Richard noticed servants. Most noblemen did not; servants were hands to fetch, that was all, and bodies to use as they saw fit. Richard had a spark of curiosity in him, to know their names and their kin and where they came from. He knew all the men who waited on him, both his squires and pages and the native servants who had come, some as captives, others of their free will.

This one did not look like a captive. He performed his service with the air of one who grants a favor, and waited with visible patience for Richard to drain the cup. It was good wine, not too heavily watered, and cold—cooled with snow as the sherbet had been. Richard drank it down and smacked his lips. “Good! Do I know you, sirrah? Are you newly come to the camp?”

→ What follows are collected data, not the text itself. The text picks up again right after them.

-- ==== Sys2Proof/Machine/RigCheck.lean ====
section
/-! DEFINITION. Validation of a rig container (R153-R160, R179, R182, Table 6.13). A container is one little-endian number. A check
answers the section and record at fault. -/

namespace Sys2Proof.Machine

/-- `n` bytes at byte `off` of a container. -/
def cb (c off n : Nat) : Nat := natBits c (8 * off) (8 * n)

/-- The section table (Table 6.2). -/
def rigSects (c : Nat) : List Sect :=
  (List.range (cb c 12 4)).map fun i =>
    let o := cb c 32 8 + 32 * i
    { idx := i, typ := cb c o 1, sflags := cb c (o + 1) 1, rank := cb c (o + 2) 2, seat := cb c (o + 4) 1, rsvd := cb c (o + 5) 3,
      off := cb c (o + 8) 8, len := cb c (o + 16) 8, count := cb c (o + 24) 4, crc := cb c (o + 28) 4 }

/-- Record sizes of Table 6.3; 0 for NOTES and reserved types. -/
def sectRec (typ : Nat) : Nat :=
  if typ = 1 then 3072 else if typ = 2 then 128 else if typ = 3 then 64 else if typ = 4 then 128 else if typ = 5 then 32 else 0

/-- Record `i` of a section. -/
def sectAt (c : Nat) (t : Sect) (i : Nat) : Nat := cb c (t.off + sectRec t.typ * i) (sectRec t.typ)

/-- Records of the sections of a type, with section and record index. -/
def rigRecs (c typ : Nat) : List (Sect × Nat × Nat) :=
  ((rigSects c).filter fun t => t.typ == typ).flatMap fun t => (List.range t.count).map fun i => (t, i, sectAt c t i)

/-- A place of a rejection: section and record. -/
abbrev Spot := Nat × Nat

/-- The first record of a type that fails. -/
def firstBad (rs : List (Sect × Nat × Nat)) (bad : Sect → Nat → Bool) : Option Spot :=
  (rs.find? fun r => bad r.1 r.2.2).map fun r => (r.1.idx, r.2.1)

/-! ### Header and sections -/

/-- Section ranges overlap each other, the header or the section table. -/
def sectClash (c : Nat) (t : Sect) : Bool :=
  let meets := fun (a n b m : Nat) => decide (0 < n) && decide (0 < m) && decide (a < b + m) && decide (b < a + n)
  meets t.off t.len 0 128 || meets t.off t.len (cb c 32 8) (32 * cb c 12 4) ||
    (rigSects c).any fun o => o.idx != t.idx && meets t.off t.len o.off o.len

/-- A section that R154 rules out. -/
def sectBad (c : Nat) (t : Sect) : Bool :=
  let known := decide (1 ≤ t.typ) && decide (t.typ ≤ 5)
  t.off % 64 != 0 || decide (cb c 16 8 < t.off + t.len) || sectClash c t || decide (cb c 10 2 ≤ t.rank)
    || (known && t.len != t.count * sectRec t.typ)
    || (decide (1 ≤ t.typ) && decide (t.typ ≤ 4) && (decide (8 ≤ t.seat) ||
        (rigSects c).any fun o => decide (o.idx < t.idx) && o.typ == t.typ && o.rank == t.rank && o.seat == t.seat))
    || (t.typ == 5 && t.seat != 0xFF)

/-- BAD_SECTION's first place: the table itself as section 0. -/
def badSection (c : Nat) : Option Spot :=
  if cb c 32 8 % 32 ≠ 0 ∨ cb c 16 8 < cb c 32 8 + 32 * cb c 12 4 ∨ cb c 32 8 < 128 then some (0, 0)
  else ((rigSects c).find? (sectBad c)).map fun t => (t.idx, 0)

/-! ### Stream descriptors (Tables 8.1, 8.2, R228) -/

/-- A descriptor from its 128 bytes. -/
def streamOf (r : Nat) : StreamDesc :=
  let f := fun (w lo len : Nat) => natBits r (64 * w + lo) len
  let dim := fun (k : Nat) => (f (4 + 2 * k) 0 24, signed 40 (f (4 + 2 * k) 24 40), signed 48 (f (5 + 2 * k) 0 48))
  { kind := f 0 0 4, gather := natBit r 4, phys := natBit r 5, noMerge := natBit r 6, engine := f 0 8 3, dstTag := f 0 12 4,
    elemLines := if f 0 16 10 = 0 then 1024 else f 0 16 10, rateHint := f 0 32 16, src := f 1 0 56, dst := f 2 0 56, unit := f 3 0 14,
    ringSlots := f 3 16 7, reads := f 3 24 8, needNs := f 3 32 32, dims := (List.range 4).map dim, shapeAddr := f 12 0 56, shapeDim := f 12 56 3,
    shapeEn := natBit r (64 * 12 + 59), shapeShift := f 12 60 4, list := f 13 0 56,
    bad := f 0 7 1 != 0 || f 0 11 1 != 0 || f 0 26 6 != 0 || f 0 48 16 != 0 || f 1 56 8 != 0 || f 2 56 8 != 0 || f 3 14 2 != 0 || f 3 23 1 != 0
      || (List.range 4).any (fun k => f (5 + 2 * k) 48 16 != 0) || f 13 56 8 != 0 || f 14 0 64 != 0 || f 15 0 64 != 0 }

/-- Planes of the rig's rank on a unit. -/
def planesOn (c rank uid : Nat) : List Nat :=
  ((rigRecs c 1).filter fun r => r.1.rank == rank && recUid r.2.2 == uid).map fun r => r.2.2

/-- A STREAMS record that R228 rules out; reserved fields have their own code. -/
def streamBad (c : Nat) (t : Sect) (r : Nat) : Bool :=
  let d := streamOf r
  { d with bad := false }.invalid t.seat false ||
    (d.kind == 1 && match planesOn c t.rank d.unit with
      | [] => true
      | p :: _ => decide (d.dst < recTsVbase p) ||
          decide (recTsVbase p + 65536 * recTsGranules p < d.dst + 64 * d.elemLines * d.ringSlots))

“Very newly, majesty,” the man said. His French had a strange resonance to it, as if another voice rang beneath it, in another tongue. “Will you come within, majesty? We have fresh linen waiting, and a clean cotte.”

Richard was never averse to a change of clothes, especially in this heat. His guards were standing about, unconcerned. Mustafa had made himself scarce. There was no one else nearby to trouble him. “A bath? I don’t suppose that would be forthcoming as well?”

“Not immediately, majesty,” said the servant, “but if you would wait . . .”

“Never mind,” Richard said. “I’ll take the clean clothes and welcome.”

The servant bowed again, not quite low enough for mockery, and stood back to let him enter the tent.

The clothes were new indeed, and beautiful: fine white linen and crimson silk. Richard thought he recognized the silk from the last caravan he had taken.

As the old man dressed him, he said, “I don’t believe I’ve heard your name.”

The servant was kneeling in front of him, fastening the laces of his hose. Richard thought he saw the faint curve of a smile on the bearded lips. “You have heard it, majesty,” the old man said, “but not perhaps in this place.”

That was an easterner: forever mysterious. Richard had learned not to bellow in frustration; it only made these people more determined to be cryptic. Richard peered into the old man’s face. “I never forget a face,” he said. “I’ve never seen yours before.”

“You will see it again,” said the old man. His smile had widened. He dressed Richard in the cotte, deftly, while Richard stood scowling at him.

“You’re not a servant,” Richard said suddenly. “Tell me what—”

“Not this time, I think,” said the old man. He laid a golden collar about Richard’s shoulders, and held the coronet that he wore to feasts and councils. Richard, well trained by decades of servants, bent his head.

The old man crowned him as servants had done for time out of mind. But this was not the same. The weight of the coronet seemed unwontedly heavy, its clasp unusually cold. He met the old man’s eyes as once, on a day of purported ill omen in England, he had met the gaze of the archbishop who crowned him king.